10 Meaningful Ways to Start Your Kids’ School Day

10 Meaningful Ways to Start Your Kids’ School Day August 24, 2016

We’ve probably all read the beautiful, powerful, tear-jerking letter that Glennon Melton (of Momastery fame) wrote to her son Chase for the first day of school. The letter is several years old, but it always re-circulates in the newsfeed this time of year.

I love that letter. I shared it far and wide. I used it in a sermon. I read it and cried into my latte with the best of them.

But also, that letter is long.  It is a special occasion letter, not something you are going to sit down and tearfully discuss with your kids on a daily basis. I know one mom who read that letter to her boys and said they were listening, but they just kept cracking up every time she called them “baby.” They are just not a baby family. I also have friends who say they try reading that letter to their kids and get so choked up that their kids wind up laughing at them instead of hearing what it has to say.

Let our kids laugh at us, I say. We are the one-woman, one-man entertainment-for-life known as mom and dad.

There is a time and a place for the emphatic “baby,” and the deeply emotional, heartfelt discussion about who we want to be in this world. But daily? If your house is like mine in the mornings…well, we are all just trying to find socks, pack vegetarian lunches, get ALL THE RIGHT PAPERS in ALL THE CORRECT FOLDERS, and mostly just make sure that nobody still has ketchup in their hair from dinner last night. (Note: they do). But that doesn’t mean we can’t get in a good word before everyone rushes out the door.

Here are 10 simple things you can say to your busy family as everyone leaves for the day, or as they bail out in the car line. The short-but-sweet ones, delivered on a daily basis, can add up to a lifetime of purpose, belonging and connectedness. No pressure–one per day will suffice!

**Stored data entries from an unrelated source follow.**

-- ==== Sys2Proof/Certificates/Slice0/Obligations.lean ====
section
/-! DEFINITION. The statements for the provers, from the numbered rules of the spec. Byte values, words and
codes are written as the spec's numbers, not as the model's names for them. A next state is written as an
update of the state before: every field that is not named is unchanged. -/

open Sys2Proof Sys2Proof.Machine

/-! ## Words and operations -/

/-- R58, R59, R61: the word of a well-formed instruction decodes to the operation it spells, every operand at
every value. A row of RXB spells RXB of its byte (log entry 4), and the illegal constructors carry the bits
their words leave free (log entry 5); both are the model's choice. -/
def Obligations.DecodeOfEncodeIsTheOperation : Prop :=
  ∀ i : Instr, i.wf = true → decode (encode i) = i.operation

/-- R59: decoding drops no bit of any of the 2^32 words, and answers a well-formed instruction. For reserved
and illegal words that is the model's choice, since their constructors carry the word's bits (log entry 5). For
words of OP 0x5 with a bit of [15:8] set it rests on reading them as ILLEGAL (log entry 14, DEDUCED): under the
mask R58 prints they would be RQB and lose those bits. -/
def Obligations.EncodeOfDecodeIsTheWord : Prop :=
  ∀ w : Word, encode (decode w) = w ∧ (decode w).wf = true

/-- R59, R60: which words are illegal. OP 0x8 to 0xE with any other bits; OP 0x0 to 0x7 or 0xF exactly when a
bit is set that must be 0: bit 27 or bits [15:8] for any operation, N for NOP, RXB, RQH, RQP, STAT and RST, B
for NOP, RQH, RQB, RQP, STAT and RST. For RQB and bits [15:8] the spec's text decides against the mask it
prints (log entry 14). -/
def Obligations.IllegalWordsAreThoseWithAForbiddenBit : Prop :=
  ∀ w : Word,
    ((decode w).isIllegal = true ↔
      (8 ≤ (w.extractLsb' 28 4).toNat ∧ (w.extractLsb' 28 4).toNat ≤ 14) ∨
      w.getLsbD 27 = true ∨
      w.extractLsb' 8 8 ≠ 0#8 ∨
      (w.extractLsb' 16 11 ≠ 0#11 ∧ (w.extractLsb' 28 4).toNat ∈ [0, 1, 4, 6, 7, 15]) ∨
      (w.extractLsb' 0 8 ≠ 0#8 ∧ (w.extractLsb' 28 4).toNat ∈ [0, 4, 5, 6, 7, 15]))

/-- R58: the rows of the operation map are disjoint, so a word selects at most one. -/
def Obligations.AWordSelectsAtMostOneRow : Prop :=
  ∀ (w : Word) (o o' : OpCode), opSelects o w = true → opSelects o' w = true → o = o'

/-- Words of the spec's vectors (95_test_vectors.md, sections 1, 3 and 6) decode to what they stand for. -/
def Obligations.WordsOfTheVectorsDecode : Prop :=
  decode 0x30000070#32 = .txf 0#11 0x70#8 ∧
  decode 0x20090004#32 = .txw 9#11 0x04#8 ∧
  decode 0x23FF0041#32 = .txw 1023#11 0x41#8 ∧
  decode 0x1000005C#32 = .rxb 0x5C#8 ∧
  decode 0x50040000#32 = .rqb 4#11 ∧
  decode 0xF0000000#32 = .rst ∧
  decode 0x80000000#32 = .reserved8 0#28 ∧
  decode 0x10010041#32 = .illegal 0x10010041#32

/-- R60: a word that matches no row of R58 (matches and masks as R58 prints them) answers 0x30000000 and
writes no state, and so does every constructor that stands for such words. Which further words of OP 0x5 are
illegal is `IllegalWordsAreThoseWithAForbiddenBit` (log entry 14). -/
def Obligations.IllegalOperationsChangeNothing : Prop :=
  ∀ (s : State) (x : BitVec 28) (w : Word),
    (∀ i ∈ [Instr.reserved8 x, .reserved9 x, .reservedA x, .reservedB x, .reservedC x, .reservedD x,
        .reservedE x, .illegal w],
      exec i s = .next { s with outputs := s.outputs ++ [.response 0x30000000#32] }) ∧
    ((∀ row ∈ [(0x00000000#32, 0xFFFFFFFF#32), (0x10000000#32, 0xFFFFFF00#32),
        (0x20000000#32, 0xF800FF00#32), (0x30000000#32, 0xF800FF00#32), (0x40000000#32, 0xFFFFFFFF#32),
        (0x50000000#32, 0xF80000FF#32), (0x60000000#32, 0xFFFFFFFF#32), (0x70000000#32, 0xFFFFFFFF#32),
        (0xF0000000#32, 0xFFFFFFFF#32)], w &&& row.2 ≠ row.1) →
      exec (decode w) s = .next { s with outputs := s.outputs ++ [.response 0x30000000#32] })

/-! ## Steps and resets -/

/-- R52, R55: a step takes the oldest input and runs the operation it decodes to, whole, on the state with
that input taken. A received byte is RXB of that byte. That the inputs wait in a list of State, one taken by
each step, is the model's form of R52's order (log entry 2). -/
def Obligations.AStepRunsThePresentedOperation : Prop :=
  ∀ (s : State) (rest : List Input),
    (∀ w i, s.inputs = .hostWord w :: rest → decode w = i → step s = exec i { s with inputs := rest }) ∧
    (∀ b, s.inputs = .rxByte b :: rest → step s = exec (.rxb b) { s with inputs := rest })

/-- R203: with nothing presented the block holds its state (that a step may be taken then is the model's
choice, log entry 2). -/
def Obligations.WithNothingPresentedTheStateHolds : Prop :=
  ∀ s : State, s.inputs = [] → step s = .next s

/-- R215: power-on reset, and what RXQ_NONEMPTY and STAT say after it. That the depth, the inputs not yet
taken and the trace of earlier outputs are kept is read from R217 and R215 by inference (log entry 8,
DEDUCED). -/
def Obligations.PowerOnResetLeavesTheResetState : Prop :=
  ∀ (s : State) (rest : List Input), s.inputs = .powerOnReset :: rest →
    ∃ t, step s = .next t ∧
      t.state = .init ∧ t.type = 0x00#8 ∧ t.data = [] ∧ t.chk = [] ∧ t.dig = [] ∧ t.rxq = [] ∧
      (∀ a, t.txbuf.read a = none) ∧
      t.rxqDepth = s.rxqDepth ∧ t.inputs = rest ∧ t.outputs = s.outputs ∧
      t.rxqNonempty = false ∧
      exec .stat t = .next { t with outputs := t.outputs ++ [.response 0x00000000#32] }

/-- R30, R218: the launch state of a block of any depth; `State.reset` is the launch state of some depth a
block may have (which one is the model's choice, log entry 1). -/
def Obligations.ResetStateIsTheLaunchState : Prop :=
  (∀ d : Nat, (State.resetWith d).state = .init ∧ (State.resetWith d).type = 0x00#8 ∧
    (State.resetWith d).data = [] ∧ (State.resetWith d).chk = [] ∧ (State.resetWith d).dig = [] ∧
    (State.resetWith d).rxq = [] ∧ (∀ a, (State.resetWith d).txbuf.read a = none) ∧
    (State.resetWith d).rxqDepth = d ∧ (State.resetWith d).outputs = []) ∧
  (∃ d : Nat, 1 ≤ d ∧ d ≤ 255 ∧ State.reset = State.resetWith d)

/-- R26, R28, R7: the invariant holds in the launch state of every depth a block may have. -/
def Obligations.InvariantHoldsAtReset : Prop :=
  State.reset.Inv ∧ ∀ d : Nat, 1 ≤ d → d ≤ 255 → (State.resetWith d).Inv

/-- R23, R24, R25, R26, R28: every step, whatever is presented, keeps the invariant. -/
def Obligations.EveryStepKeepsTheInvariant : Prop :=
  ∀ s t : State, s.Inv → step s = .next t → t.Inv

/-- R23, R24, R25, R28, R29, R33: under the invariant the data buffer holds at most 1024 bytes, the
checksum-input buffer at most 1028, the digit buffer at most 4, the queue at most 255 frames, and the transmit
buffer at most 1024 cells, none of them at an address of 1024 or more. -/
def Obligations.InvariantBoundsTheBuffers : Prop :=
  ∀ s : State, s.Inv → s.data.length ≤ 1024 ∧ s.chk.length ≤ 1028 ∧ s.dig.length ≤ 4 ∧ s.rxq.length ≤ 255 ∧
    s.txbuf.length ≤ 1024 ∧ ∀ a, 1024 ≤ a → s.txbuf.read a = none

/-! ## The encoder -/

/-- R115: TXW writes one cell and nothing else; past the last cell it answers BADARG and writes nothing. -/
def Obligations.TxwWritesOneCell : Prop :=
  (∀ w : Word, w &&& 0xF800FF00#32 = 0x20000000#32 →
    decode w = .txw (w.extractLsb' 16 11) (w.extractLsb' 0 8)) ∧
  ∀ (n : Index) (b : Byte) (s : State),
    (1024 ≤ n.toNat →
      exec (.txw n b) s = .next { s with outputs := s.outputs ++ [.response 0x20000000#32] }) ∧
    (n.toNat < 1024 →
      ∃ m, exec (.txw n b) s =
          .next { s with txbuf := m, outputs := s.outputs ++ [.response 0x00000000#32] } ∧
        m.read n.toNat = some b ∧ ∀ a, a ≠ n.toNat → m.read a = s.txbuf.read a)

/-- R116, R117: TXF sends the frame of the first `n` cells and answers with the number of bytes sent; above
1024 it sends nothing; over an unwritten cell it faults at the smallest one (R118; log entry 6, DEDUCED: the
hardware goes on with an unspecified byte). -/
def Obligations.TxfSendsTheStagedFrame : Prop :=
  (∀ w : Word, w &&& 0xF800FF00#32 = 0x30000000#32 →
    decode w = .txf (w.extractLsb' 16 11) (w.extractLsb' 0 8)) ∧
  ∀ (n : Index) (t : Byte) (s : State),
    (1024 < n.toNat →
      exec (.txf n t) s = .next { s with outputs := s.outputs ++ [.response 0x20000000#32] }) ∧
    (∀ p : List Byte, n.toNat ≤ 1024 → p.length = n.toNat →
      (∀ i, (h : i < p.length) → s.txbuf.read i = some p[i]) →
      exec (.txf n t) s = .next { s with outputs := s.outputs ++ (encodeFrame t p).map .txByte ++
        [.response (BitVec.ofNat 32 (encodeFrame t p).length)] }) ∧
    (∀ i, n.toNat ≤ 1024 → i < n.toNat → s.txbuf.read i = none →
      (∀ j, j < i → s.txbuf.read j ≠ none) → exec (.txf n t) s = .fault (.unwrittenTxbuf i))

/-- R110, R111, R112, R113: the bytes of a frame. -/
def Obligations.EncodeFollowsTheWireFormat : Prop :=
  ∀ (t : Byte) (p : List Byte),
    encodeFrame t p =
      [0x3E#8, t] ++
      (p.map fun b =>
        if b = 0x3E#8 then [0x5C#8, 0x3E#8] else if b = 0x3C#8 then [0x5C#8, 0x3C#8]
        else if b = 0x5C#8 then [0x5C#8, 0x5C#8] else if b = 0x00#8 then [0x5C#8, 0x30#8]
        else if b = 0xFF#8 then [0x5C#8, 0x46#8] else [b]).flatten ++
      (if p.length % 2 = 0 then [0x3C#8, 0x3C#8] else [0x3C#8]) ++
      hex4 (checksum ([0x3E#8, t] ++ p ++ (if p.length % 2 = 0 then [0x3C#8, 0x3C#8] else [0x3C#8])))

/-- R114: the length of an encoded frame, and what its bytes after the first two may be: 0x00 and 0xFF never,
and in the escaped payload 0x3E and 0x3C only right after 0x5C. -/
def Obligations.EncodedFramesHaveBoundedLengthAndAlphabet : Prop :=
  ∀ (t : Byte) (p : List Byte), p.length ≤ 1024 →
    (encodeFrame t p).length = 2 + p.length +
        p.countP (fun b => b ∈ [0x3E#8, 0x3C#8, 0x5C#8, 0x00#8, 0xFF#8]) +
        (if p.length % 2 = 0 then 2 else 1) + 4 ∧
    8 ≤ (encodeFrame t p).length ∧ (encodeFrame t p).length ≤ 2056 ∧
    (∀ b ∈ (encodeFrame t p).drop 2, b ≠ 0x00#8 ∧ b ≠ 0xFF#8) ∧
    (∀ i b, (p.flatMap escapeByte)[i]? = some b → b = 0x3E#8 ∨ b = 0x3C#8 →
      0 < i ∧ (p.flatMap escapeByte)[i - 1]? = some 0x5C#8)

/-! ## The checksum -/

/-- R90, R91: the checksum as the spec's loop computes it, a missing low byte taken as 0x00. -/
def Obligations.ChecksumIsTheFoldedWordSum : Prop :=
  ∀ bs : List Byte,
    let sum := ((List.range ((bs.length + 1) / 2)).map fun k =>
      (bs.getD (2 * k) 0#8).toNat * 256 + (bs.getD (2 * k + 1) 0#8).toNat).sum
    let once := sum % 65536 + sum / 65536
    let twice := once % 65536 + once / 65536
    checksum bs = BitVec.ofNat 16 (65535 - twice % 65536)

/-- R92: the sum of a frame's input stays below 2^26, and for every sum below 2^32 two folds lose no carry:
they leave the residue modulo 0xFFFF in 1..0xFFFF, or 0 for 0. -/
def Obligations.TwoFoldsAreExact : Prop :=
  (∀ bs : List Byte, bs.length ≤ 1028 → wordSum bs < 2 ^ 26) ∧
  (∀ n : Nat, n < 2 ^ 32 → foldCarry n ≤ 0x1FFFE ∧ foldCarry (foldCarry n) ≤ 0xFFFF ∧
    foldCarry (foldCarry n) = if n = 0 then 0 else (n - 1) % 0xFFFF + 1)

/-- R98, for the lengths a frame's checksum input has (R24): inverting one bit of one byte changes the
checksum. -/
def Obligations.OneInvertedBitChangesTheChecksum : Prop :=
  ∀ (bs : List Byte) (i k : Nat) (b : Byte), bs.length ≤ 1028 → bs[i]? = some b → k < 8 →
    checksum (bs.set i (b ^^^ (1#8 <<< k))) ≠ checksum bs

/-- R154 (b): inverting one bit of one payload byte changes the digits a frame needs. -/
def Obligations.OneInvertedPayloadBitChangesTheDigits : Prop :=
  ∀ (t : Byte) (p : List Byte) (i k : Nat) (b : Byte), p.length ≤ 1024 → p[i]? = some b → k < 8 →
    hex4 (frameChk t (p.set i (b ^^^ (1#8 <<< k)))) ≠ hex4 (frameChk t p)

/-- R94: no frame has the checksum 0xFFFF. -/
def Obligations.NoFrameHasChecksumFFFF : Prop :=
  ∀ (t : Byte) (p : List Byte), p.length ≤ 1024 → frameChk t p ≠ 0xFFFF#16

/-- R93, R44: four lowercase hexadecimal digits, most significant nibble first. -/
def Obligations.HexDigitsAreLowercaseMostSignificantFirst : Prop :=
  ∀ c : BitVec 16,
    hex4 c = [c.toNat / 4096, c.toNat / 256 % 16, c.toNat / 16 % 16, c.toNat % 16].map fun n =>
      if n ≤ 9 then BitVec.ofNat 8 (0x30 + n) else BitVec.ofNat 8 (0x61 + (n - 10))

/-! ## The deframer, case by case -/

/-- R131, R132: in INIT a start marker starts a frame, and any other byte is discarded with no diagnostic. -/
def Obligations.RxbInInit : Prop :=
  ∀ (s : State) (b : Byte), s.state = .init →
    (∀ i ∈ [Instr.rxb 0x3E#8, .rxbInitSof],
      exec i s = .next { s with state := .sof, data := [], chk := [0x3E#8], dig := [],
                                outputs := s.outputs ++ [.response 0x00000000#32] }) ∧
    (b ≠ 0x3E#8 → ∀ i ∈ [Instr.rxb b, .rxbInitDiscard b],
      exec i s = .next { s with outputs := s.outputs ++ [.response 0x00000000#32] })

/-- R133: in SOF any byte is the type byte. -/
def Obligations.RxbCapturesTheType : Prop :=
  ∀ (s : State) (b : Byte), s.state = .sof → ∀ i ∈ [Instr.rxb b, .rxbSofType b],
    exec i s = .next { s with type := b, chk := s.chk ++ [b], state := .data,
                              outputs := s.outputs ++ [.response 0x00000000#32] }

/-- R134: a bare 0x3E, 0x00 or 0xFF in DATA discards the frame with BAD_DATA, whatever the payload length. -/
def Obligations.RxbForbiddenByteInData : Prop :=
  ∀ (s : State) (b : Byte) (i : Instr), s.state = .data →
    (b = 0x3E#8 ∧ i ∈ [Instr.rxb 0x3E#8, .rxbDataBadData3E] ∨
     b = 0x00#8 ∧ i ∈ [Instr.rxb 0x00#8, .rxbDataBadData00] ∨
     b = 0xFF#8 ∧ i ∈ [Instr.rxb 0xFF#8, .rxbDataBadDataFF]) →
    exec i s = .next { s with state := .init, data := [], chk := [], dig := [],
                              outputs := s.outputs ++ [.diag .badData b, .response 0x00000010#32] }

/-- R135: ESC in DATA enters ESC and appends nothing, whatever the payload length. -/
def Obligations.RxbEntersEscape : Prop :=
  ∀ s : State, s.state = .data → ∀ i ∈ [Instr.rxb 0x5C#8, .rxbDataEsc],
    exec i s = .next { s with state := .esc, outputs := s.outputs ++ [.response 0x00000000#32] }

/-- R136, R137: EOF in DATA ends the payload; after an odd length the digits follow, after an even length a
second EOF. -/
def Obligations.RxbEndsThePayload : Prop :=
  ∀ s : State, s.state = .data →
    (s.data.length % 2 = 1 → ∀ i ∈ [Instr.rxb 0x3C#8, .rxbDataEofOdd],
      exec i s = .next { s with chk := s.chk ++ [0x3C#8], state := .chk0,
                                outputs := s.outputs ++ [.response 0x00000000#32] }) ∧
    (s.data.length % 2 = 0 → ∀ i ∈ [Instr.rxb 0x3C#8, .rxbDataEofEven],
      exec i s = .next { s with chk := s.chk ++ [0x3C#8], state := .eof2,
                                outputs := s.outputs ++ [.response 0x00000000#32] })

/-- R138, R139: any other byte in DATA is appended while the payload is below 1024 bytes, and discards the
frame with OVERSIZE at 1024. -/
def Obligations.RxbAppendsAnOrdinaryByte : Prop :=
  ∀ (s : State) (b : Byte), s.state = .data → b ∉ [0x5C#8, 0x3C#8, 0x3E#8, 0x00#8, 0xFF#8] →
    (s.data.length < 1024 → ∀ i ∈ [Instr.rxb b, .rxbDataAppend b],
      exec i s = .next { s with data := s.data ++ [b], chk := s.chk ++ [b],
                                outputs := s.outputs ++ [.response 0x00000000#32] }) ∧
    (s.data.length = 1024 → ∀ i ∈ [Instr.rxb b, .rxbDataOversize b],
      exec i s = .next { s with state := .init, data := [], chk := [], dig := [],
                                outputs := s.outputs ++ [.diag .oversize b, .response 0x00000030#32] })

  1. Be a good helper today. This is something I started saying in my son’s 2nd year of preschool. This child has loved to clean, cook, and put away groceries since he was about 18 months old. But suddenly, around the time he turned 5, he stopped helping with clean-up at school. His teachers said this is the age when kids start to get really social, so he was too busy talking to friends (Lord, that boy is a talker) and playing… so when they said “Clean up time,” he just kept rolling. We talked at home about how being in a family OR in a class means that we all help each other and we all have jobs to do. So every day when he hopped out of the car, I started saying “Please be a good clean-up helper today.”

Now that my kids are in Kindergarten and 2nd grade, I have morphed that to a simpler “be a good helper today,” which has broader implications. It might mean helping the teacher with a special job, helping a friend who has something to carry, or helping a new kid find the gym. Kids are pretty sharp, so we don’t have to over-explain what “helper” can mean in any given moment.